» **WHAT YOU NEED TO DO**:
An exact reprint of the whole listing is what the answer must contain.

» **SUPPLIED MATERIAL**:
-- ==== Sys2Proof/Machine/Memory.lean ====
section
/-! DEFINITION. The memory class (R174 to R203): policies, the accesses of each form, and one meaning per form. -/

namespace Sys2Proof.Machine

/-! Policies (R175, R176, R188). -/

/-- A policy value's fields. -/
structure Pol where
  order  : Nat
  scope  : Nat
  bypass : Nat
deriving DecidableEq, Repr

/-- The policy value an instruction names: source C's S register, the prefix, or zero. DESIGN CHOICE: a management core's MPOL, RNDSEED and
RNDMODE are those of the context slot that SY.CTXSEL selects (R27, R178, R193; log 90). -/
def polRaw (s : State) (c : Cx) (x : Args) : Nat :=
  match x.c with
  | .s n => c.s n.toNat % 2 ^ 32
  | _ =>
    match x.mp with
    | .none => 0
    | .inline p => p.toNat
    | .cls k => (s.ctxReg (s.site c.ex).1 (s.ctxOf c.ex) (0x18 + k.toNat)).toNat % 2 ^ 32

def polOf (v : Nat) : Pol := { order := v % 8, scope := v / 8 % 8, bypass := v / 2 ^ 24 % 4 }

/-- A legal policy whose order the form accepts (R176). -/
def polOk (v : Nat) (orders : List Nat) : Bool :=
  v / 2 ^ 26 == 0 && v / 2 ^ 6 % 4 == 0 && v / 2 ^ 24 % 4 != 3 && v / 8 % 8 ≤ 5 && orders.contains (v % 8)

/-- The policy of a form with an active lane, or POLICY_INVALID (R176). -/
def withPol (s : State) (c : Cx) (v : Nat) (orders : List Nat) (k : Pol → Out) : Out :=
  if polOk v orders then k (polOf v) else trapOut s c { trap := .policyInvalid, d0 := BitVec.ofNat 64 v }

/-- The order's acquire side (R212). -/
def Pol.acq (p : Pol) : Bool := p.order == 2 || p.order == 4 || p.order == 5
/-- The order's release side, for a write. -/
def Pol.rel (p : Pol) : Bool := p.order == 3 || p.order == 4 || p.order == 5

/-- The waits before an access (R176, R185, R212): earlier acquires are performed; a release waits for earlier accesses; an acquire
takes the recorded asynchronous trap. -/
def ordered (s : State) (c : Cx) (rel acq : Bool) (k : Unit → Out) : Out :=
  if !s.acquired c then waitOut s
  else if rel && !s.released c.ex then waitOut s
  else
    match acq, c.thr.async with
    | true, some t => asyncOut s c t
    | _, _ => k ()

/-! Lanes and requests. -/

/-- The lanes that make an access: one where the destination is S (R54, R189). -/
def accessLanes (d : Opnd) (ls : List Nat) : List Nat :=
  if (sregOf d).isSome then ls.take 1 else ls

/-- The lanes of a load: helper lanes load where their checks pass (R189), the participants first for an S destination. -/
def loadLanes (c : Cx) (d : Opnd) : List Nat :=
  if (sregOf d).isSome then (c.parts ++ lanesOf c.act).take 1 else lanesOf (c.act &&& ~~~ c.dead)

/-- What every request of an instruction carries. -/
def reqBase (s : State) (c : Cx) (group : Nat) (pol : Pol) : Req :=
  let (d, k) := s.site c.ex
  { ex := c.ex, op := .value, socket := d, core := k, ctx := s.ctxOf c.ex, pc := c.pc, group := group, bypass := pol.bypass,
    acq := pol.acq, scope := pol.scope, stamp := if pol.order = 5 then some (s.stampOf c.ex) else none, lc := s.lcOf c.ex,
    po := s.po c,
    panelId := ((c.ex.panel.bind s.panel?).map (·.panelId)).getD 0 }

namespace State

/-- A value known at issue, on its way to lane l of a form. -/
def sendKnown (s : State) (c : Cx) (id l v : Nat) : State :=
  s.addReq { ex := c.ex, pend := some id, lane := l, op := .value, pc := c.pc, st := .data v none } .pendingFill

end State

» **ANSWER TO THE PROBLEM**:
-- ==== Sys2Proof/Machine/Memory.lean ====
section
/-! DEFINITION. The memory class (R174 to R203): policies, the accesses of each form, and one meaning per form. -/

namespace Sys2Proof.Machine

/-! Policies (R175, R176, R188). -/

/-- A policy value's fields. -/
structure Pol where
  order  : Nat
  scope  : Nat
  bypass : Nat
deriving DecidableEq, Repr

/-- The policy value an instruction names: source C's S register, the prefix, or zero. DESIGN CHOICE: a management core's MPOL, RNDSEED and
RNDMODE are those of the context slot that SY.CTXSEL selects (R27, R178, R193; log 90). -/
def polRaw (s : State) (c : Cx) (x : Args) : Nat :=
  match x.c with
  | .s n => c.s n.toNat % 2 ^ 32
  | _ =>
    match x.mp with
    | .none => 0
    | .inline p => p.toNat
    | .cls k => (s.ctxReg (s.site c.ex).1 (s.ctxOf c.ex) (0x18 + k.toNat)).toNat % 2 ^ 32

def polOf (v : Nat) : Pol := { order := v % 8, scope := v / 8 % 8, bypass := v / 2 ^ 24 % 4 }

/-- A legal policy whose order the form accepts (R176). -/
def polOk (v : Nat) (orders : List Nat) : Bool :=
  v / 2 ^ 26 == 0 && v / 2 ^ 6 % 4 == 0 && v / 2 ^ 24 % 4 != 3 && v / 8 % 8 ≤ 5 && orders.contains (v % 8)

/-- The policy of a form with an active lane, or POLICY_INVALID (R176). -/
def withPol (s : State) (c : Cx) (v : Nat) (orders : List Nat) (k : Pol → Out) : Out :=
  if polOk v orders then k (polOf v) else trapOut s c { trap := .policyInvalid, d0 := BitVec.ofNat 64 v }

/-- The order's acquire side (R212). -/
def Pol.acq (p : Pol) : Bool := p.order == 2 || p.order == 4 || p.order == 5
/-- The order's release side, for a write. -/
def Pol.rel (p : Pol) : Bool := p.order == 3 || p.order == 4 || p.order == 5

/-- The waits before an access (R176, R185, R212): earlier acquires are performed; a release waits for earlier accesses; an acquire
takes the recorded asynchronous trap. -/
def ordered (s : State) (c : Cx) (rel acq : Bool) (k : Unit → Out) : Out :=
  if !s.acquired c then waitOut s
  else if rel && !s.released c.ex then waitOut s
  else
    match acq, c.thr.async with
    | true, some t => asyncOut s c t
    | _, _ => k ()

/-! Lanes and requests. -/

/-- The lanes that make an access: one where the destination is S (R54, R189). -/
def accessLanes (d : Opnd) (ls : List Nat) : List Nat :=
  if (sregOf d).isSome then ls.take 1 else ls

/-- The lanes of a load: helper lanes load where their checks pass (R189), the participants first for an S destination. -/
def loadLanes (c : Cx) (d : Opnd) : List Nat :=
  if (sregOf d).isSome then (c.parts ++ lanesOf c.act).take 1 else lanesOf (c.act &&& ~~~ c.dead)

/-- What every request of an instruction carries. -/
def reqBase (s : State) (c : Cx) (group : Nat) (pol : Pol) : Req :=
  let (d, k) := s.site c.ex
  { ex := c.ex, op := .value, socket := d, core := k, ctx := s.ctxOf c.ex, pc := c.pc, group := group, bypass := pol.bypass,
    acq := pol.acq, scope := pol.scope, stamp := if pol.order = 5 then some (s.stampOf c.ex) else none, lc := s.lcOf c.ex,
    po := s.po c,
    panelId := ((c.ex.panel.bind s.panel?).map (·.panelId)).getD 0 }

namespace State

/-- A value known at issue, on its way to lane l of a form. -/
def sendKnown (s : State) (c : Cx) (id l v : Nat) : State :=
  s.addReq { ex := c.ex, pend := some id, lane := l, op := .value, pc := c.pc, st := .data v none } .pendingFill

end State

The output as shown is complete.